Retype each line below without a single alteration.

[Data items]
-- -- --

-- ==== Sys2Proof/WellFormed.lean ====
section
/-! DEFINITION. Which commands the outside world can send: register addresses are those of halfwords (R21), an Adsin payload
fits a message (R334), a frame fits UART0's limits (R332), and a row for codes that a table does not list carries such a code. A
command that is not well formed still has a meaning (R9); no run of the hardware contains it. -/
namespace Sys2Proof

/-- A code that a table of commands 1 to `n` does not list. -/
def unlisted (n : Nat) (op : Fin 16) : Bool := op.val = 0 || n < op.val

/-- An Adsin payload fits a message of 1,088 words (R334). -/
def payloadFits (p : List Half) : Bool := p.length ≤ 1084

/-- An even 24-bit address. -/
def evenAddr (a : BitVec 24) : Bool := !a.getLsbD 0

/-- A command is well formed. -/
def Instr.wf : Instr → Bool
  | .registerWrite _ a _ => evenAddr a
  | .rclRead _ a => evenAddr a
  | .snapshotRead _ a => evenAddr a
  | .keysBadop _ op => unlisted 8 op
  | .pkeBadop _ op => unlisted 8 op
  | .nvmcBadop op => unlisted 5 op
  | .entryOpBadop op => unlisted 8 op
  | .spiWrite data _ => data.length ≤ 1088
  | .uartFrame l => l.length ≤ 2178
  | .sysHello _ _ p => payloadFits p
  | .sysPing _ _ p => payloadFits p
  | .sysInfo _ _ p => payloadFits p
  | .sysEvtMask _ _ p => payloadFits p
  | .sysReset _ _ p => payloadFits p
  | .sysStats _ _ p => payloadFits p
  | .pwrPlSet _ _ p => payloadFits p
  | .pwrPlGet _ _ p => payloadFits p
  | .pwrSleep _ _ p => payloadFits p
  | .pwrMains _ _ p => payloadFits p
  | .timeGet _ _ p => payloadFits p
  | .timeSet _ _ p => payloadFits p
  | .timeShift _ _ p => payloadFits p
  | .timeTrim _ _ p => payloadFits p
  | .timeAlarm _ _ p => payloadFits p
  | .radioFeCfg _ _ p => payloadFits p
  | .radioFeEn _ _ p => payloadFits p
  | .radioCal _ _ p => payloadFits p
  | .radioRoute _ _ p => payloadFits p
  | .radioSend _ _ p => payloadFits p
  | .radioLaneStats _ _ p => payloadFits p
  | .radioRecord _ _ p => payloadFits p
  | .radioRecRead _ _ p => payloadFits p
  | .courseCfg _ _ p => payloadFits p
  | .courseStart _ _ p => payloadFits p
  | .courseStop _ _ p => payloadFits p
  | .courseLanes _ _ p => payloadFits p
  | .courseHoplist _ _ p => payloadFits p
  | .courseDuty _ _ p => payloadFits p
  | .ashlarTenant _ _ p => payloadFits p
  | .ashlarEpoch _ _ p => payloadFits p
  | .ashlarEntry _ _ p => payloadFits p
  | .ashlarRebuild _ _ p => payloadFits p
  | .ashlarCounters _ _ p => payloadFits p
  | .keyImport _ _ p => payloadFits p
  | .keyDerive _ _ p => payloadFits p
  | .keyGenerate _ _ p => payloadFits p
  | .keyDestroy _ _ p => payloadFits p
  | .keyTransfer _ _ p => payloadFits p
  | .keyDrop _ _ p => payloadFits p
  | .keyAttr _ _ p => payloadFits p
  | .keyIdpub _ _ p => payloadFits p
  | .keyLcNonce _ _ p => payloadFits p
  | .keyLcChange _ _ p => payloadFits p
  | .keyCipher _ _ p => payloadFits p
  | .accessCfg _ _ p => payloadFits p
  | .accessTablePut _ _ p => payloadFits p
  | .accessTableLoad _ _ p => payloadFits p
  | .accessStatus _ _ p => payloadFits p
  | .accessTune _ _ p => payloadFits p
  | .accessPlumbCal _ _ p => payloadFits p
  | .fabricCfg _ _ p => payloadFits p
  | .fabricStart _ _ p => payloadFits p
  | .fabricStop _ _ p => payloadFits p
  | .fabricStatus _ _ p => payloadFits p
  | .fabricNeighbours _ _ p => payloadFits p
  | .fabricSend _ _ p => payloadFits p
  | .fabricRoutes _ _ p => payloadFits p
  | .assayRun _ _ p => payloadFits p
  | .assaySchedule _ _ p => payloadFits p
  | .assayResults _ _ p => payloadFits p
  | .updateBegin _ _ p => payloadFits p
  | .updateChunk _ _ p => payloadFits p
  | .updateVerify _ _ p => payloadFits p
  | .updateActivate _ _ p => payloadFits p
  | .updateState _ _ p => payloadFits p
  | .updateAbort _ _ p => payloadFits p
  | .logRead _ _ p => payloadFits p
  | .logWrite _ _ p => payloadFits p
  | _ => true

end Sys2Proof
end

-- -- --

EXERCISE ANSWER
-- ==== Sys2Proof/WellFormed.lean ====
section
/-! DEFINITION. Which commands the outside world can send: register addresses are those of halfwords (R21), an Adsin payload
fits a message (R334), a frame fits UART0's limits (R332), and a row for codes that a table does not list carries such a code. A
command that is not well formed still has a meaning (R9); no run of the hardware contains it. -/
namespace Sys2Proof

/-- A code that a table of commands 1 to `n` does not list. -/
def unlisted (n : Nat) (op : Fin 16) : Bool := op.val = 0 || n < op.val

/-- An Adsin payload fits a message of 1,088 words (R334). -/
def payloadFits (p : List Half) : Bool := p.length ≤ 1084

/-- An even 24-bit address. -/
def evenAddr (a : BitVec 24) : Bool := !a.getLsbD 0

/-- A command is well formed. -/
def Instr.wf : Instr → Bool
  | .registerWrite _ a _ => evenAddr a
  | .rclRead _ a => evenAddr a
  | .snapshotRead _ a => evenAddr a
  | .keysBadop _ op => unlisted 8 op
  | .pkeBadop _ op => unlisted 8 op
  | .nvmcBadop op => unlisted 5 op
  | .entryOpBadop op => unlisted 8 op
  | .spiWrite data _ => data.length ≤ 1088
  | .uartFrame l => l.length ≤ 2178
  | .sysHello _ _ p => payloadFits p
  | .sysPing _ _ p => payloadFits p
  | .sysInfo _ _ p => payloadFits p
  | .sysEvtMask _ _ p => payloadFits p
  | .sysReset _ _ p => payloadFits p
  | .sysStats _ _ p => payloadFits p
  | .pwrPlSet _ _ p => payloadFits p
  | .pwrPlGet _ _ p => payloadFits p
  | .pwrSleep _ _ p => payloadFits p
  | .pwrMains _ _ p => payloadFits p
  | .timeGet _ _ p => payloadFits p
  | .timeSet _ _ p => payloadFits p
  | .timeShift _ _ p => payloadFits p
  | .timeTrim _ _ p => payloadFits p
  | .timeAlarm _ _ p => payloadFits p
  | .radioFeCfg _ _ p => payloadFits p
  | .radioFeEn _ _ p => payloadFits p
  | .radioCal _ _ p => payloadFits p
  | .radioRoute _ _ p => payloadFits p
  | .radioSend _ _ p => payloadFits p
  | .radioLaneStats _ _ p => payloadFits p
  | .radioRecord _ _ p => payloadFits p
  | .radioRecRead _ _ p => payloadFits p
  | .courseCfg _ _ p => payloadFits p
  | .courseStart _ _ p => payloadFits p
  | .courseStop _ _ p => payloadFits p
  | .courseLanes _ _ p => payloadFits p
  | .courseHoplist _ _ p => payloadFits p
  | .courseDuty _ _ p => payloadFits p
  | .ashlarTenant _ _ p => payloadFits p
  | .ashlarEpoch _ _ p => payloadFits p
  | .ashlarEntry _ _ p => payloadFits p
  | .ashlarRebuild _ _ p => payloadFits p
  | .ashlarCounters _ _ p => payloadFits p
  | .keyImport _ _ p => payloadFits p
  | .keyDerive _ _ p => payloadFits p
  | .keyGenerate _ _ p => payloadFits p
  | .keyDestroy _ _ p => payloadFits p
  | .keyTransfer _ _ p => payloadFits p
  | .keyDrop _ _ p => payloadFits p
  | .keyAttr _ _ p => payloadFits p
  | .keyIdpub _ _ p => payloadFits p
  | .keyLcNonce _ _ p => payloadFits p
  | .keyLcChange _ _ p => payloadFits p
  | .keyCipher _ _ p => payloadFits p
  | .accessCfg _ _ p => payloadFits p
  | .accessTablePut _ _ p => payloadFits p
  | .accessTableLoad _ _ p => payloadFits p
  | .accessStatus _ _ p => payloadFits p
  | .accessTune _ _ p => payloadFits p
  | .accessPlumbCal _ _ p => payloadFits p
  | .fabricCfg _ _ p => payloadFits p
  | .fabricStart _ _ p => payloadFits p
  | .fabricStop _ _ p => payloadFits p
  | .fabricStatus _ _ p => payloadFits p
  | .fabricNeighbours _ _ p => payloadFits p
  | .fabricSend _ _ p => payloadFits p
  | .fabricRoutes _ _ p => payloadFits p
  | .assayRun _ _ p => payloadFits p
  | .assaySchedule _ _ p => payloadFits p
  | .assayResults _ _ p => payloadFits p
  | .updateBegin _ _ p => payloadFits p
  | .updateChunk _ _ p => payloadFits p
  | .updateVerify _ _ p => payloadFits p
  | .updateActivate _ _ p => payloadFits p
  | .updateState _ _ p => payloadFits p
  | .updateAbort _ _ p => payloadFits p
  | .logRead _ _ p => payloadFits p
  | .logWrite _ _ p => payloadFits p
  | _ => true

end Sys2Proof
end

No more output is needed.